A trading automation platform designed to succeed at trading should be able to cater to different approaches to finding and exploiting trading opportunities. The key concepts described earlier make up a solid piece of infrastructure suitable for technical analysis, statistical analysis, sentiment analysis, and virtually any approach based on data mining.

Where Do I Start?

There are many ways in which you may approach the prospect of getting into algorithmic crypto trading. The first question to settle relates to goals: What is your goal?If all you wish to do is put your skills to the test, give it a shot, and see how it goes, then you probably don’t need to concern yourself with anything you have read in this article.

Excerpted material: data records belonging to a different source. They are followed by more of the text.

/-- Settles O33: the outputs are `scanLoop_agrees`; in DN the match is the one that the buffer with a `';'` after it still has
to give. -/
theorem tokenizerAgreesWithShapeMatches : Obligations.TokenizerAgreesWithShapeMatches := by
  intro rom buf scn hclear
  obtain ⟨hout, hspans⟩ := scanLoop_agrees rom buf hclear
  simp only [Scanner.isClear, Bool.and_eq_true, beq_iff_eq] at hclear
  obtain ⟨⟨⟨hs, hpos⟩, -⟩, -⟩ := hclear
  have hend : (scanLoop rom buf scn).1.pos = buf.length := by rw [scanLoop_pos, hpos, Nat.zero_add]
  refine ⟨hout, hspans, hend, fun hdn => ⟨(scanLoop rom buf scn).1.held [], ?_, ?_⟩⟩
  · rw [← toFind_of_start rom hs hpos, toFind_append]
    exact List.mem_append_right _ (held_mem_toFind rom hdn)
  · simp [Scanner.held, hend]

/-! The place of a candidate: it begins before the byte in hand, and a match of it ends after. -/

section Place

variable {rom : Rom} {scn : Scanner} {c : Byte}

/-- Only a `':'` writes `scn.start` (R184). -/
theorem scanByte_start (rom : Rom) (scn : Scanner) (hc : c ≠ Bits.colon) : (scanByte rom scn c).1.start = scn.start := by
  have hrestart : (restart scn c).start = scn.start := by rw [restart_of_ne_colon hc]
  cases hs : scn.state with
  | idle => simp only [scanByte, scanAct, hs, hrestart]
  | dn =>
    simp only [scanByte, scanAct, hs]
    split
    · rfl
    · split
      · rfl
      · exact hrestart
  | _ =>
    simp only [scanByte, scanAct, hs]
    split <;> simp only [hrestart]

/-- In IDLE only a `':'` begins a candidate. -/
theorem scanByte_idle (hs : scn.state = .idle) (hc : c ≠ Bits.colon) : (scanByte rom scn c).1.state = .idle := by
  simp only [scanByte, scanAct, hs, restart_of_ne_colon hc]

/-- A `';'` leaves no candidate: it completes a match, or fits no state. -/
theorem scanByte_semicolon_state (rom : Rom) (scn : Scanner) : (scanByte rom scn Bits.semicolon).1.state = .idle := by
  have hrestart : (restart scn Bits.semicolon).state = .idle := by rw [restart_of_ne_colon (by decide)]
  have hS : Bits.semicolon ≠ Bits.charS := by decide
  have hmode : rtrOfMode Bits.semicolon = none := by decide
  cases hs : scn.state with
  | dn => simp only [scanByte, scanAct, hs, Bits.hexval_semicolon, if_true, finishMatch]
  | _ => simp only [scanByte, scanAct, hs, Bits.hexval_semicolon, hmode, if_neg hS, hrestart]

/-- The registers' invariant between two bytes: a candidate began before the byte in hand. -/
def Scanner.Placed (scn : Scanner) : Prop := scn.state ≠ .idle → scn.start < scn.pos

theorem scanByte_placed (h : scn.Placed) : (scanByte rom scn c).1.Placed := by
  have hpos : (scanByte rom scn c).1.pos = scn.pos + 1 := rfl
  intro hnot
  by_cases hc : c = Bits.colon
  · subst hc
    rw [scanByte, scanAct_colon]
    exact Nat.lt_succ_self _
  · have hbefore : scn.state ≠ .idle := fun hs => hnot (scanByte_idle hs hc)
    rw [scanByte_start rom scn hc, hpos]
    exact Nat.lt_succ_of_lt (h hbefore)

theorem scanLoop_placed {buf : List Byte} (h : scn.Placed) : (scanLoop rom buf scn).1.Placed := by
  induction buf generalizing scn with
  | nil => exact h
  | cons c rest ih => rw [scanLoop_cons_fst]; exact ih (scanByte_placed h)

theorem cleared_placed : Scanner.cleared.Placed := fun h => absurd rfl h

/-- The match that a candidate becomes begins where the candidate does and ends beyond the bytes read. -/
theorem pending_bounds {m : ShapeMatch} {rest : List Byte} (h : pending rom rest scn = some m) :
    m.start = scn.start ∧ scn.pos < m.stop := by
  induction rest generalizing scn with
  | nil => cases h
  | cons c rest ih =>
    have hc : c ≠ Bits.colon := by rintro rfl; rw [pending_colon] at h; cases h
    by_cases hcomp : scn.completes c = true
    · rw [pending_of_completes hcomp, Option.some_inj] at h
      subst h
      exact ⟨rfl, Nat.lt_succ_self _⟩
    · rw [pending_of_not_completes hc hcomp] at h
      obtain ⟨hstart, hstop⟩ := ih h
      have hpos : (scanByte rom scn c).1.pos = scn.pos + 1 := rfl
      exact ⟨by rw [hstart, scanByte_start rom scn hc], by omega⟩

end Place

/-! The frames do not depend on where in a buffer a match stands. -/

/-- The frames that shape matches emit, in order (R180). -/
def framesEmitted (rom : Rom) (ms : List ShapeMatch) : List Frame := ms.flatMap fun m => emitted (m.emit rom)

theorem framesOf_eq (rom : Rom) (buf : List Byte) : framesOf rom buf = framesEmitted rom (shapeMatches buf) := rfl

theorem framesEmitted_append (rom : Rom) (ms ns : List ShapeMatch) :
    framesEmitted rom (ms ++ ns) = framesEmitted rom ms ++ framesEmitted rom ns := List.flatMap_append

/-- No match begins inside a match (R182), so the search may go on with the next byte. -/
theorem shapeMatchesFrom_cons (at0 : Nat) (c : Byte) (rest : List Byte) :
    shapeMatchesFrom at0 0 (c :: rest) = (matchAt at0 (c :: rest)).toList ++ shapeMatchesFrom (at0 + 1) 0 rest := by
  by_cases hc : c = Bits.colon
  · subst hc
    rw [shapeMatchesFrom_colon [] (scn := { Scanner.cleared with state := .colon, start := at0, pos := at0 + 1 }) rfl rfl,
      pending_eq_matchAt rfl rfl]
  · rw [shapeMatchesFrom_of_ne_colon hc, matchAt_of_ne_colon hc]; rfl

theorem matchAt_emit (rom : Rom) (at0 at1 : Nat) (buf : List Byte) :
    framesEmitted rom (matchAt at0 buf).toList = framesEmitted rom (matchAt at1 buf).toList := by
  unfold matchAt
  split
  · split
    · split <;> rfl
    · rfl
  · rfl

theorem framesEmitted_shapeMatchesFrom (rom : Rom) (at0 at1 : Nat) (buf : List Byte) :
    framesEmitted rom (shapeMatchesFrom at0 0 buf) = framesEmitted rom (shapeMatchesFrom at1 0 buf) := by
  induction buf generalizing at0 at1 with
  | nil => rfl
  | cons c rest ih =>
    rw [shapeMatchesFrom_cons, shapeMatchesFrom_cons, framesEmitted_append, framesEmitted_append,
      matchAt_emit rom at0 at1, ih (at0 + 1) (at1 + 1)]

/-- The candidate that the first part of a buffer leaves in the registers is all that the two parts have in common. -/
theorem framesOf_append (rom : Rom) (a b : List Byte) :
    framesOf rom (a ++ b) = framesOf rom a ++
      framesEmitted rom (pending rom b (scanLoop rom a Scanner.cleared).1).toList ++ framesOf rom b := by
  have hstart (buf : List Byte) : toFind rom Scanner.cleared buf = shapeMatches buf := toFind_of_start rom rfl rfl buf
  rw [framesOf_eq, ← hstart, toFind_append, hstart, toFind, framesEmitted_append, framesEmitted_append,
    framesEmitted_shapeMatchesFrom rom _ 0, List.append_assoc]
  rfl

theorem framesOf_append_of_not_pending {rom : Rom} {a b : List Byte}
    (h : pending rom b (scanLoop rom a Scanner.cleared).1 = none) :
    framesOf rom (a ++ b) = framesOf rom a ++ framesOf rom b := by
  rw [framesOf_append, h, Option.toList_none]
  exact congrArg (· ++ framesOf rom b) (List.append_nil _)

theorem framesOf_append_of_idle {rom : Rom} {a b : List Byte} (h : (scanLoop rom a Scanner.cleared).1.state = .idle) :
    framesOf rom (a ++ b) = framesOf rom a ++ framesOf rom b :=
  framesOf_append_of_not_pending (pending_idle h)

/-- A candidate that becomes a match straddles the boundary. -/
theorem pending_straddles {rom : Rom} {a b : List Byte} {m : ShapeMatch}
    (h : pending rom b (scanLoop rom a Scanner.cleared).1 = some m) :
    m ∈ shapeMatches (a ++ b) ∧ m.start < a.length ∧ a.length < m.stop := by
  have hpos : (scanLoop rom a Scanner.cleared).1.pos = a.length := (scanLoop_pos rom a _).trans (Nat.zero_add _)
  have hcandidate : (scanLoop rom a Scanner.cleared).1.state ≠ .idle := fun hs => by
    rw [pending_idle hs] at h; cases h
  have hplaced := scanLoop_placed (rom := rom) (buf := a) cleared_placed hcandidate
  obtain ⟨hstart, hstop⟩ := pending_bounds h
  refine ⟨?_, by omega, by omega⟩
  rw [← toFind_of_start rom (scn := Scanner.cleared) rfl rfl, toFind_append]
  exact List.mem_append_right _ (by simp [toFind, h])

/-- The frames a scan leaves on `frame_out`. -/
theorem scanBuffer_frames (s : State) (buf : List Byte) : (s.scanBuffer buf).frameOut = framesOf s.rom buf :=
  (scanLoop_agrees s.rom buf (scn := Scanner.cleared) (by decide)).1

/-- Settles O37: by either hypothesis the first part leaves no candidate that the second completes. -/
theorem scanDistributesOverConcatenation : Obligations.ScanDistributesOverConcatenation := by
  intro a b s hc hsplit
  refine ⟨_, _, _, exec_frmScan_of_check hc a, exec_frmScan_of_check hc b, exec_frmScan_of_check hc (a ++ b), ?_⟩
  simp only [scanBuffer_frames]
  rcases hsplit with hclean | hidle
  · apply framesOf_append_of_not_pending
    cases hm : pending s.rom b (scanLoop s.rom a Scanner.cleared).1 with
    | none => rfl
    | some m =>
      obtain ⟨hmem, hstraddles⟩ := pending_straddles hm
      exact absurd hstraddles (hclean m hmem)
  · exact framesOf_append_of_idle hidle

end Machine
end Sys2Proof

/-! PROOF. Unit SCN, the bytes of a shape match (46_frame_scanner.md section 2): a match is a place that spells the shape, a search
finds every such place, and O34 from it. -/

namespace Sys2Proof
namespace Machine

/-! The bytes a match stands for. -/

/-- The bytes `w` are the shape of R181 with the match's digits and mode. -/
def ShapeMatch.Spells (m : ShapeMatch) (w : List Byte) : Prop :=
  ∃ x0 x1 x2 x3 ds,
    w = [Bits.colon, Bits.charS, x0, x1, x2, x3, modeChar m.rtr] ++ ds ++ [Bits.semicolon] ∧
      [x0, x1, x2, x3].map Bits.hexval = [some m.d0, some m.d1, some m.d2, some m.d3] ∧
      ds.map Bits.hexval = m.dg.map some ∧ m.dg ≠ []

/-- The mode bit is the one of its character (R57, R184). -/
theorem rtrOfMode_eq_some_iff {c : Byte} {r : Bool} : rtrOfMode c = some r ↔ c = modeChar r := by
  have hNR : Bits.charR ≠ Bits.charN := by decide
  constructor
  · intro h
    unfold rtrOfMode at h
    split at h
    · cases h; assumption
    · split at h
      · cases h; assumption
      · cases h
  · rintro rfl
    cases r with
    | false => exact if_pos rfl
    | true => exact (if_neg hNR).trans (if_pos rfl)

/-- The run of digits a sequence begins with are its first bytes, and the rest are the others (R181). -/
theorem digitRun_spec (buf : List Byte) :
    ∃ ds, buf = ds ++ (digitRun buf).2 ∧ ds.map Bits.hexval = (digitRun buf).1.map some := by
  induction buf with
  | nil => exact ⟨[], rfl, rfl⟩
  | cons c rest ih =>
    cases hd : Bits.hexval c with
    | none => exact ⟨[], by simp [digitRun_of_not_digit hd]⟩
    | some d =>
      obtain ⟨ds, hbuf, hds⟩ := ih
      refine ⟨c :: ds, ?_, ?_⟩
      · rw [digitRun_of_digit hd, List.cons_append, ← hbuf]
      · rw [digitRun_of_digit hd, List.map_cons, List.map_cons, hd, hds]

/-- Digits with a byte after them that is none are a whole run. -/
theorem digitRun_append {ds : List Byte} {dg : List Nibble} (h : ds.map Bits.hexval = dg.map some) {e : Byte}
    (he : Bits.hexval e = none) (tail : List Byte) : digitRun (ds ++ e :: tail) = (dg, e :: tail) := by
  induction ds generalizing dg with
  | nil =>
    obtain rfl : dg = [] := by simpa using h.symm
    exact digitRun_of_not_digit he tail
  | cons c ds ih =>
    cases dg with
    | nil => cases h
    | cons d dg =>
      obtain ⟨hc, hds⟩ := List.cons.inj h
      rw [List.cons_append, digitRun_of_digit hc, ih hds]

namespace ShapeMatch.Spells

variable {m : ShapeMatch} {w : List Byte}

theorem length (h : m.Spells w) : w.length = 8 + m.dg.length := by
  obtain ⟨x0, x1, x2, x3, ds, rfl, -, hds, -⟩ := h
  have hlen : ds.length = m.dg.length := by simpa using congrArg List.length hds
  simp [hlen]; omega

theorem digits_pos (h : m.Spells w) : 1 ≤ m.dg.length := by
  obtain ⟨x0, x1, x2, x3, ds, -, -, -, hne⟩ := h
  exact List.length_pos_iff.mpr hne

Take this article seriously if your goal is to succeed at algorithmic trading. Success means achieving a positive and reliable trading performance. In laypersons’ terms, success entails making money — consistently.
Fortunately, to harness the key concepts that foster the emergence of trading intelligence, you don’t need to build the whole infrastructure yourself. In fact, it would be reasonable and even desirable to avoid that.Coding, tuning, and stabilizing such a vast infrastructure may take years’ worth of work of a senior developer; such is the level of complexity entailed. Instead, you may use and contribute to open source tools or entire platforms.Your focus should be on producing the data mining that leads to the emergence of trading ideas and on implementing those ideas into trading strategies. Not only is that the fun part of algorithmic trading but also what determines if your efforts result in positive and reliable performance or not, all other things taken for granted.If you wish to focus on developing the trading intelligence instead of the infrastructure, then the next step is surveying existing open source algorithmic trading platforms, looking for the one that may best suit your needs.
Feel free to take a look at our and see if what we’ve developed is of use to you. We’ve released all of our work under the Apache License 2.0.
Coming from the crypto universe, I wouldn’t even consider trusting my strategies to a corporate entity that may change its terms of service, commercial policies, business model, or even deny access at any point in time. And those are barely the mild concerns. The worst-case scenario is a corporation turned evil that uses the knowledge about your strategies to front-run them, or even sell them without you knowing. Open source software solves all of those concerns.